Fontes revelam envio de navios de guerra dos EUA à costa da Venezuela

Três destróieres e 4 mil militares reforçam combate a cartéis de drogas no Caribe

A ação integra a estratégia do governo de Donald Trump

A ação integra a estratégia do governo de Donald Trump | Mandel Ngan/AFP/Agência Brasil

Fontes norte-americanas afirmaram que, nas próximas 36 horas, três destróieres equipados com mísseis guiados devem chegar à costa da Venezuela como parte de uma operação para enfrentar os cartéis de drogas que atuam na América Latina. 

A ação integra a estratégia do governo de Donald Trump, que prioriza a repressão a organizações criminosas internacionais.

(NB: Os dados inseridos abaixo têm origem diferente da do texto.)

-- ==== Sys2Proof/Laws/Bodies.lean ====
section
/-! SUPPORT. What each shared operation and each command keeps: a property that survives the writes an operation makes
survives the operation, whether it returns or faults. -/

namespace Sys2Proof.Machine

/-! ## What a property must survive -/

/-- The property survives a programmed frequency, which lies between the floor and the ceiling (R115, R116). -/
abbrev KeepsFrequency (P : State → Prop) : Prop :=
  ∀ hz : Nat, freqFloorHz ≤ hz → hz < freqCeilingHz → ∀ s, P s → P (s.setFrequency (BitVec.ofNat 32 hz))

/-- The property survives a recorded power, which lies in `TX_RANGE` (R151). -/
abbrev KeepsPower (P : State → Prop) (c : Config) : Prop :=
  ∀ p s, txLo c ≤ p → p ≤ txHi c → P s → P (s.setPower p)

/-- The property survives a sync-edge capture (R130). -/
abbrev KeepsSync (P : State → Prop) (c : Config) : Prop :=
  ∀ r g w s, P s → P (s.setSyncMetrics r (lnaGain c g) (afcToHz c w))

/-- The property survives a write of lastSync (R130). -/
abbrev KeepsLastSync (P : State → Prop) : Prop := ∀ b s, P s → P (s.setLastSync b)

/-- The property survives a payload-ready read (R134). -/
abbrev KeepsPayload (P : State → Prop) (c : Config) : Prop :=
  ∀ n1 n2 r s, s.rssiRaw = some r → P s → P (s.setPayloadMetrics (snrOf c n1 n2 r) (linkMargin (snrOf c n1 n2 r)))

/-- Every write a command other than INIT makes (R104, R105: none of them records Standby). -/
structure KeepsAll (P : State → Prop) (c : Config) : Prop where
  transparent : Transparent P
  mode : ∀ m, m ≠ .standby → ∀ s, P s → P (s.setMode m)
  frequency : KeepsFrequency P
  power : KeepsPower P c
  sync : KeepsSync P c
  lastSync : KeepsLastSync P
  payload : KeepsPayload P c

theorem txLo_le_txHi (c : Config) : txLo c ≤ txHi c := by
  unfold txLo txHi
  cases c.paVariant <;> simp

/-- The scaled frequency is at or above the floor (R115). -/
theorem freqFloorHz_le_scaledHz {f : Nat} (hf : f ≠ 0) : freqFloorHz ≤ scaledHz f := by
  have loop : ∀ n f : Nat, 0 < f → 100000000 ≤ f * 10 ^ n → 100000000 ≤ scaleUp n f := by
    intro n
    induction n with
    | zero => intro f _ h; simpa [scaleUp] using h
    | succ n ih =>
      intro f hf h
      by_cases hlt : f < freqFloorHz
      · simp only [scaleUp, hlt, if_true]
        exact ih _ (by omega) (by rw [Nat.pow_succ] at h; ring_nf at h ⊢; exact h)
      · simp only [scaleUp, hlt, if_false]
        simp only [freqFloorHz] at hlt
        omega
  exact loop 8 f (by omega) (by omega)

variable {P : State → Prop} {c : Config}

/-! ## Shared operations -/

theorem Keeps.setMode (hP : Transparent P) {m : Mode} (hm : ∀ s, P s → P (s.setMode m)) : Keeps P (setMode c m) :=
  (Keeps.regWrite hP _ _ _).bind fun _ => Keeps.update hm

theorem Keeps.checkLen (hP : Transparent P) (op len : Byte) : Keeps P (checkLen op len) :=
  Keeps.ite (Keeps.raise (hP.fault _)) (Keeps.pure _)

theorem Keeps.encodeFrame (hP : Transparent P) (flags : BitVec 2) (destId : BitVec 6) (payload : List Byte) :
    Keeps P (encodeFrame flags destId payload) :=
  (Keeps.demand hP.fault).bind fun _ => (Keeps.demand hP.fault).bind fun _ => Keeps.pure _

theorem Keeps.acceptData (hP : Transparent P) (count : Byte) (data : List Byte) : Keeps P (acceptData c count data) := by
  unfold Machine.acceptData
  refine Keeps.ite ?_ (Keeps.pure _)
  split
  · exact (Keeps.ite ((Keeps.demand hP.fault).bind fun _ => Keeps.pure _) (Keeps.pure _)).bind fun _ =>
      Keeps.ite (Keeps.pure _) ((Keeps.demand hP.fault).bind fun _ =>
        Keeps.ite ((Keeps.demand hP.fault).bind fun _ => Keeps.pure _) (Keeps.pure _))
  · exact Keeps.pure _

theorem Keeps.acceptAck (hP : Transparent P) (count : Byte) (data : List Byte) : Keeps P (acceptAck c count data) := by
  unfold Machine.acceptAck
  refine Keeps.ite ?_ (Keeps.pure _)
  split
  · exact (Keeps.demand hP.fault).bind fun _ =>
      Keeps.ite ((Keeps.demand hP.fault).bind fun _ => Keeps.ite (Keeps.pure _) (Keeps.pure _)) (Keeps.pure _)
  · exact Keeps.pure _

theorem Keeps.setFrequency (hP : Transparent P) (hf : KeepsFrequency P) (f : Nat) : Keeps P (setFrequency c f) := by
  intro s hs
  rw [setFrequency_apply]
  split_ifs with h1 h2
  · exact hP.fault _ _ hs
  · exact hP.fault _ _ hs
  · exact hP.log
      [.transaction (.regWrite (c.regAddr .frfMsb) (frfMsb (scaledHz f))),
       .transaction (.regWrite (c.regAddr .frfMid) (frfMid (scaledHz f))),
       .transaction (.regWrite (c.regAddr .frfLsb) (frfLsb (scaledHz f)))] _
      (hf (scaledHz f) (freqFloorHz_le_scaledHz h1) (by omega) s hs)

theorem Keeps.txPower (hP : Transparent P) (hp : KeepsPower P c) (p : Int) : Keeps P (txPower c p) :=
  (Keeps.regWrites hP _ _).bind fun _ => Keeps.update fun s hs =>
    hp _ s (by have := txLo_le_txHi c; unfold clamp; omega) (by unfold clamp; omega) hs

theorem Keeps.adjustPow (hP : Transparent P) (hp : KeepsPower P c) (margin target : Int) :
    Keeps P (adjustPow c margin target) :=
  (Keeps.demand hP.fault).bind fun _ => Keeps.ite (Keeps.txPower hP hp _)
    (Keeps.ite (Keeps.txPower hP hp _) (Keeps.ite (Keeps.txPower hP hp _) (Keeps.pure _)))

theorem Keeps.adjustFreq (hP : Transparent P) (hf : KeepsFrequency P) : Keeps P (adjustFreq c) :=
  (Keeps.demand hP.fault).bind fun _ => (Keeps.demand hP.fault).bind fun _ =>
    Keeps.ite (Keeps.raise (hP.fault _)) (Keeps.setFrequency hP hf _)

theorem Keeps.syncEdge (hP : Transparent P) (sync : Bool) : Keeps P (syncEdge sync) :=
  Keeps.ite ((Keeps.demand hP.fault).bind fun _ => Keeps.pure _) (Keeps.pure _)

theorem Keeps.captureEdge (hP : Transparent P) (hs : KeepsSync P c) : Keeps P (captureEdge c) :=
  (Keeps.regRead hP _ _).bind fun _ => (Keeps.regRead hP _ _).bind fun _ => (Keeps.regRead hP _ _).bind fun _ =>
    (Keeps.regRead hP _ _).bind fun _ => Keeps.update (hs _ _ _)

theorem Keeps.syncCheck (hP : Transparent P) (hs : KeepsSync P c) (hl : KeepsLastSync P) : Keeps P (syncCheck c) :=
  (Keeps.regRead hP _ _).bind fun _ => (Keeps.syncEdge hP _).bind fun _ =>
    Keeps.ite ((Keeps.captureEdge hP hs).bind fun _ => (Keeps.update (hl _)).bind fun _ => Keeps.pure _)
      ((Keeps.update (hl _)).bind fun _ => Keeps.pure _)

/-- readPayload's two outcomes, as one equation (R134). -/
theorem readPayload_eq (c : Config) (n : Nat) (s : State) : readPayload c n s =
    match s.rssiRaw with
    | some r => .ok (s.packetCount, s.packetData n)
        (State.setPayloadMetrics (snrOf c (s.answer 0) (s.answer 1) r) (linkMargin (snrOf c (s.answer 0) (s.answer 1) r))
          (((s.afterRead c .rssiValue).afterFifoRead c n).afterRead c .rssiValue))
    | none => .error (.unwritten .rssiRaw) (State.setFault (.unwritten .rssiRaw)
        (((s.afterRead c .rssiValue).afterFifoRead c n).afterRead c .rssiValue)) := by
  cases h : s.rssiRaw with
  | none => rw [readPayload_of_none h, ← payload_reads_state]; rfl
  | some r => rw [readPayload_of_some h, payload_reads_state]; rfl

theorem Keeps.readPayload (hP : Transparent P) (hp : KeepsPayload P c) (n : Nat) : Keeps P (readPayload c n) := by
  intro s hs
  have h1 : P (s.afterRead c .rssiValue) := Keeps.regRead hP c .rssiValue s hs
  have h2 : P ((s.afterRead c .rssiValue).afterFifoRead c n) := Keeps.fifoRead hP c n _ h1
  have h3 : P (((s.afterRead c .rssiValue).afterFifoRead c n).afterRead c .rssiValue) :=
    Keeps.regRead hP c .rssiValue _ h2
  rw [readPayload_eq]
  cases h : s.rssiRaw with
  | none => exact hP.fault _ _ h3
  | some r => exact hp _ _ _ _ h h3

theorem Keeps.readAckBody (hP : Transparent P) (hf : KeepsFrequency P) (hp : KeepsPower P c) (hy : KeepsPayload P c)
    (len : Byte) : Keeps P (readAckBody c len) := by
  refine (Keeps.readPayload hP hy _).bind fun x => (Keeps.acceptAck hP _ _).bind fun _ => Keeps.ite ?_ (Keeps.pure _)
  refine Keeps.bind ?_ fun _ => Keeps.pure _
  unfold adaptIfTrailer
  split
  · exact (Keeps.adjustFreq hP hf).bind fun _ => Keeps.ite (Keeps.adjustPow hP hp _ _) (Keeps.pure _)
  · exact Keeps.pure _

theorem Keeps.presence (hP : Transparent P) (v : Byte) (k : Nat) : Keeps P (presence c v k) := by
  induction k with
  | zero => exact Keeps.pure _
  | succ k ih =>
    exact (Keeps.regWrite hP _ _ _).bind fun _ => (Keeps.regRead hP _ _).bind fun _ => Keeps.ite (Keeps.pure _) ih

/-! ## Commands -/

theorem Keeps.sendBody (hP : Transparent P) (h1 : ∀ s, P s → P (s.setMode .freqSynth))
    (h2 : ∀ s, P s → P (s.setMode .transmit)) (flags : BitVec 2) (destId : BitVec 6) (payload : List Byte) :
    Keeps P (sendBody c flags destId payload) :=
  (Keeps.checkReady hP.fault).bind fun _ => Keeps.ite (Keeps.raise (hP.fault _))
    ((Keeps.setMode hP h1).bind fun _ => (Keeps.encodeFrame hP _ _ _).bind fun _ =>
      (Keeps.fifoWrite hP _ _).bind fun _ => (Keeps.setMode hP h2).bind fun _ => Keeps.pure _)

theorem Keeps.receiveBody (hP : Transparent P) (hm : ∀ s, P s → P (s.setMode .receive)) (hs : KeepsSync P c)
    (hl : KeepsLastSync P) (hy : KeepsPayload P c) (len : Byte) : Keeps P (receiveBody c len) := by
  refine (Keeps.checkReady hP.fault).bind fun _ => (Keeps.checkLen hP _ _).bind fun _ =>
    (Keeps.demand hP.fault).bind fun _ => Keeps.ite ?_ ((Keeps.setMode hP hm).bind fun _ => Keeps.pure _)
  exact (Keeps.syncCheck hP hs hl).bind fun _ => (Keeps.regRead hP _ _).bind fun _ =>
    Keeps.ite ((Keeps.readPayload hP hy _).bind fun _ => (Keeps.acceptData hP _ _).bind fun _ =>
      Keeps.ite (Keeps.pure _) (Keeps.pure _)) (Keeps.pure _)

theorem Keeps.getAckBody (hP : Transparent P) (hm : ∀ s, P s → P (s.setMode .receive)) (hs : KeepsSync P c)
    (hl : KeepsLastSync P) (hf : KeepsFrequency P) (hp : KeepsPower P c) (hy : KeepsPayload P c) (len : Byte) :
    Keeps P (getAckBody c len) := by
  refine (Keeps.checkReady hP.fault).bind fun _ => (Keeps.checkLen hP _ _).bind fun _ =>
    (Keeps.demand hP.fault).bind fun m => ?_
  cases m with
  | sleep => exact Keeps.raise (hP.fault _)
  | standby => exact Keeps.raise (hP.fault _)
  | freqSynth => exact Keeps.raise (hP.fault _)
  | transmit =>
    exact (Keeps.regRead hP _ _).bind fun _ => Keeps.ite ((Keeps.regWrite hP _ _ _).bind fun _ =>
      (Keeps.regWrite hP _ _ _).bind fun _ => (Keeps.setMode hP hm).bind fun _ => Keeps.pure _) (Keeps.pure _)
  | receive =>
    refine (Keeps.syncCheck hP hs hl).bind fun _ => Keeps.ite (Keeps.bind ?_ fun _ => Keeps.pure _)
      ((Keeps.regRead hP _ _).bind fun _ => Keeps.ite (Keeps.readAckBody hP hf hp hy _) (Keeps.pure _))
    exact Keeps.ite ((Keeps.demand hP.fault).bind fun _ => Keeps.txPower hP hp _) (Keeps.pure _)

theorem Keeps.readAckCommandBody (hP : Transparent P) (hf : KeepsFrequency P) (hp : KeepsPower P c)
    (hy : KeepsPayload P c) (len : Byte) : Keeps P (readAckCommandBody c len) :=
  (Keeps.checkReady hP.fault).bind fun _ => (Keeps.checkLen hP _ _).bind fun _ => Keeps.readAckBody hP hf hp hy _

theorem Keeps.txPowerBody (hP : Transparent P) (hp : KeepsPower P c) (dBm : Byte) : Keeps P (txPowerBody c dBm) :=
  (Keeps.checkReady hP.fault).bind fun _ => (Keeps.txPower hP hp _).bind fun _ => Keeps.pure _

theorem Keeps.adjustPowBody (hP : Transparent P) (hp : KeepsPower P c) (margin target : Byte) :
    Keeps P (adjustPowBody c margin target) :=
  (Keeps.checkReady hP.fault).bind fun _ => (Keeps.adjustPow hP hp _ _).bind fun _ => Keeps.pure _

theorem Keeps.adjustFreqBody (hP : Transparent P) (hf : KeepsFrequency P) : Keeps P (adjustFreqBody c) :=
  (Keeps.checkReady hP.fault).bind fun _ => (Keeps.adjustFreq hP hf).bind fun _ => Keeps.pure _

theorem Keeps.sleepBody (hP : Transparent P) (hm : ∀ s, P s → P (s.setMode .sleep)) : Keeps P (sleepBody c) :=
  (Keeps.checkReady hP.fault).bind fun _ => (Keeps.setMode hP hm).bind fun _ => Keeps.pure _

theorem Keeps.addInfoBody (hP : Transparent P) : Keeps P (addInfoBody c) :=
  (Keeps.checkReady hP.fault).bind fun _ => (Keeps.demand hP.fault).bind fun _ =>
    (Keeps.demand hP.fault).bind fun _ => Keeps.pure _

theorem Keeps.modeReadyBody (hP : Transparent P) : Keeps P (modeReadyBody c) :=
  (Keeps.checkReady hP.fault).bind fun _ => (Keeps.regRead hP _ _).bind fun _ => Keeps.pure _

theorem Keeps.telemetry (hP : Transparent P) {α : Type} (field : Field) (get : State → Option α) (toInt : α → Int) :
    Keeps P (telemetry field get toInt) :=
  (Keeps.checkReady hP.fault).bind fun _ => (Keeps.demand hP.fault).bind fun _ => Keeps.pure _

/-- A property that survives every write of the commands other than INIT survives each of those commands. -/
theorem Keeps.bodyOf (h : KeepsAll P c) {i : Instr} (hi : i.opcode ≠ 0x01) : Keeps P (bodyOf c i) := by
  cases i with
  | init _ _ _ => exact absurd rfl hi
  | send flags destId payload =>
    exact Keeps.sendBody h.transparent (h.mode _ (by decide)) (h.mode _ (by decide)) _ _ _
  | receive len => exact Keeps.receiveBody h.transparent (h.mode _ (by decide)) h.sync h.lastSync h.payload _
  | getAck len =>
    exact Keeps.getAckBody h.transparent (h.mode _ (by decide)) h.sync h.lastSync h.frequency h.power h.payload _
  | readAck len => exact Keeps.readAckCommandBody h.transparent h.frequency h.power h.payload _
  | txPower dBm => exact Keeps.txPowerBody h.transparent h.power _
  | adjustPow margin target => exact Keeps.adjustPowBody h.transparent h.power _ _
  | adjustFreq => exact Keeps.adjustFreqBody h.transparent h.frequency
  | sleep => exact Keeps.sleepBody h.transparent (h.mode _ (by decide))
  | addInfo => exact Keeps.addInfoBody h.transparent
  | modeReady => exact Keeps.modeReadyBody h.transparent
  | rdRssi => exact Keeps.telemetry h.transparent _ _ _
  | rdFe => exact Keeps.telemetry h.transparent _ _ _
  | rdLna => exact Keeps.telemetry h.transparent _ _ _
  | rdMargin => exact Keeps.telemetry h.transparent _ _ _
  | rdFreq => exact Keeps.telemetry h.transparent _ _ _
  | rdTxPow => exact Keeps.telemetry h.transparent _ _ _

end Sys2Proof.Machine
end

As mesmas fontes informaram que o contingente deslocado envolve cerca de 4 mil marinheiros e fuzileiros navais. 

Além dos destróieres, o envio incluirá aviões de vigilância P-8, outras embarcações e pelo menos um submarino de ataque, todos posicionados para atuar em águas e espaço aéreo internacionais.

A dimensão do envio

Segundo fontes, os destróieres USS Gravely, USS Jason Dunham e USS Sampson estão entre os principais recursos militares envolvidos. 

A presença dessas embarcações amplia a capacidade de inteligência e monitoramento, mas também pode servir como plataforma para ataques direcionados, caso seja tomada essa decisão. O processo de deslocamento e atuação está previsto para durar vários meses.

Reações e contexto

O governo venezuelano não respondeu oficialmente sobre o envio da frota, mas o presidente Nicolás Maduro afirmou em discurso que o país defenderá seus territórios marítimos, aéreos e terrestres diante do que classificou como uma ameaça de um império em declínio.

Fontes também destacaram que, nos últimos meses, os Estados Unidos já haviam enviado navios de guerra à região como parte da ofensiva contra o tráfico de drogas e para reforçar a segurança das fronteiras. 

Em fevereiro, cartéis como o de Sinaloa, no México, e o grupo criminoso venezuelano Tren de Aragua foram designados como organizações terroristas globais pelos EUA.

Com essa nova movimentação, os militares norte-americanos ampliam a vigilância contra grupos de tráfico internacional, em uma ação que combina repressão ao crime organizado com a tentativa de conter fluxos migratórios em direção ao território americano.